The carvings have the genuine wit and dark humour of the Middle Ages. Above each pillar are carved figures that have been given the illusion of being squeezed between the arches and the pillars that hold the weight of the church roof, like they’re being squeezed out like putty under the weight of the roof. I’m sure this is not accidental.

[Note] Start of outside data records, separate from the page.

/-- Issuing operations, as two cases. -/
theorem Emits.cases {ops : List TransportOp} {s t : State} (h : Emits ops s t) (hs : s.hang = none) :
    (∃ tl, t = { s with transportLeft := tl, trace := s.trace ++ ops.map .emit } ∧
        (s.transportLeft = none → tl = none)) ∨
      (s.transportLeft ≠ none ∧ ∃ tl part, part <+: ops ∧
        t = { s with hang := some .transport, transportLeft := tl, trace := s.trace ++ part.map .emit }) := by
  obtain ⟨hsame, ⟨part, hp, htr, hc⟩, hcomp⟩ := h
  rcases hc with ⟨hh, rfl⟩ | hh
  · refine .inl ⟨t.transportLeft, ?_, fun h => (hcomp h).2⟩
    rw [← htr, ← hh.trans hs.symm]
    exact hsame
  · refine .inr ⟨fun h => by simp [(hcomp h).1] at hh, t.transportLeft, part, hp, ?_⟩
    rw [← htr, ← hh]
    exact hsame

/-! ### The loop -/

/-- What the transfer loop has done when it leaves: whole blocks sent from the staged bytes and the bytes at `cursor`
on. -/
inductive LoopEnd (s : State) (blocks : List (List Byte)) : Bool × State → Prop where
  /-- The buffer's end: fewer than S bytes stay staged, and no check was exceeded. -/
  | finished {t : State} (hang : t.hang = none) (cursor : t.cursor.toNat = s.bufferLen)
      (bytes : blocks.flatten ++ t.stage = s.stage ++ bufferBytes s s.cursor.toNat s.bufferLen)
      (staged : t.stage.length < s.stagingSize)
      (inBudget : ∀ j < blocks.length, exceeded s.t0 (sampleAt s j) s.cfg.transferBudgetMs = false)
      (ops : ∃ es, t.trace = s.trace ++ es ∧ .hardwareReset ∉ es ∧ es.filterMap Event.op? = blocks.map .data ∧
        es.filterMap Event.sample? = (List.range blocks.length).map (sampleAt s)) :
      LoopEnd s blocks (true, t)
  /-- The budget was exceeded after the last of the blocks and not before, and DATA_END was issued. -/
  | exceeded {t : State} (hang : t.hang = none ∨ t.hang = some .transport) (staged : t.stage = [])
      (bytes : blocks.flatten = s.stage ++ bufferBytes s s.cursor.toNat t.cursor.toNat)
      (advanced : s.cursor.toNat + (s.stagingSize - s.stage.length) ≤ t.cursor.toNat)
      (inBudget : ∀ j < blocks.length - 1, exceeded s.t0 (sampleAt s j) s.cfg.transferBudgetMs = false)
      (overBudget : exceeded s.t0 (sampleAt s (blocks.length - 1)) s.cfg.transferBudgetMs = true)
      (some : blocks ≠ [])
      (ops : ∃ es, t.trace = s.trace ++ es ∧ .hardwareReset ∉ es ∧
        es.filterMap Event.op? = blocks.map .data ++ [.dataEnd] ∧
        es.filterMap Event.sample? = (List.range blocks.length).map (sampleAt s)) :
      LoopEnd s blocks (false, t)
  /-- The transport did not complete a flush. -/
  | held {t : State} (hang : t.hang = some .transport)
      (ops : ∃ es, t.trace = s.trace ++ es ∧ .hardwareReset ∉ es ∧ es.filterMap Event.op? = blocks.map .data) :
      LoopEnd s blocks (false, t)

/-- The actions of a flush (R214): the staged bytes are read in order, and go out as one DATA. -/
def flushEvents (bytes : List Byte) : List Event := accesses .stageRead 0 bytes ++ [.emit (.data bytes)]

@[simp] theorem op?_flushEvents (bytes : List Byte) : (flushEvents bytes).filterMap Event.op? = [.data bytes] := by
  simp [flushEvents, Event.op?]

@[simp] theorem sample?_flushEvents (bytes : List Byte) : (flushEvents bytes).filterMap Event.sample? = [] := by
  simp [flushEvents, Event.sample?]

@[simp] theorem hardwareReset_notMem_flushEvents (bytes : List Byte) : .hardwareReset ∉ flushEvents bytes := by
  simp [flushEvents]

/-- A flush, said once (R214): the staged bytes go out as one DATA and the block is empty; or the transport does not
complete it. -/
theorem flush_cases {s : State} (h : s.hang = none) :
    (∃ tl, flush s =
        { s with transportLeft := tl, stage := [], trace := s.trace ++ flushEvents s.stage } ∧
        (s.transportLeft = none → tl = none)) ∨
      (s.transportLeft ≠ none ∧
        flush s = { s with hang := some .transport, trace := s.trace ++ flushEvents s.stage }) := by
  rcases emit_cases (.data s.stage) (recordAll (accesses .stageRead 0 s.stage) s) with
    ⟨h', _⟩ | ⟨_, ht, e⟩ | ⟨_, ht, e⟩ | ⟨n, _, ht, e⟩
  · exact absurd h h'
  · exact .inl ⟨none, by simp [flush, e, State.andThen, h, ← ht, flushEvents], fun _ => rfl⟩
  · simp only [recordAll_transportLeft] at ht
    exact .inr ⟨by simp [ht], by simp [flush, e, State.andThen, flushEvents]⟩
  · simp only [recordAll_transportLeft] at ht
    exact .inl ⟨some n, by simp [flush, e, State.andThen, h, flushEvents], fun h0 => by simp [h0] at ht⟩

/-- The samples to come, one after another: the next is what Now() answers, and after it the rest follow. -/
theorem sampleAt_zero (s : State) : sampleAt s 0 = (now s).1 := by
  rcases now_cases s with ⟨h, e⟩ | ⟨v, rest, h, e⟩ <;> simp [sampleAt, h, e]

theorem sampleAt_succ {s t : State} (j : Nat) (hm : t.nowMs = (now s).1) (hs : t.nowScript = s.nowScript.tail) :
    sampleAt t j = sampleAt s (j + 1) := by
  rcases now_cases s with ⟨h, e⟩ | ⟨v, rest, h, e⟩ <;> simp [sampleAt, h, e, hm, hs, List.getLast?_cons]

The carvings appear to be an assortment of miserable sinners being pressed too close for comfort next to ‘grotesques’ and ‘Chimeras’, imaginary beasts from the medieval imagination. During that era, the Pope had tasked sculptors to “preach in stone to the illiterate”. As well as depicting scenes from scripture, sculptors were encourage to illustrate the consequences of sin and they used their imaginations to shock the congregation. In the Medieval mind, monsters were supposed to be distorted humans, soulless, created far from God, stretching away in a direction of less and less reality. These creatures are physically and morally deprived, one step away from being a demon, but still retain a fragment of goodness and beauty to be present on a chapel’s masonry. More often than not, in this era these creative figures are expressions often mixed with dark humour. "Ful ofte in game a sooth I have herd saye!" (Many a true word is spoken in jest) said Chaucer in 1390.
The carvings on St Thomas’s pillars illustrate chimeras, strange birds and weird horned creatures all smiling oddly amongst the carvings of the tortured sinners, that are not only scared out of their wits, but also groaning under the weight of the holy church roof as it squeezes down on these poor souls, expunging their sin.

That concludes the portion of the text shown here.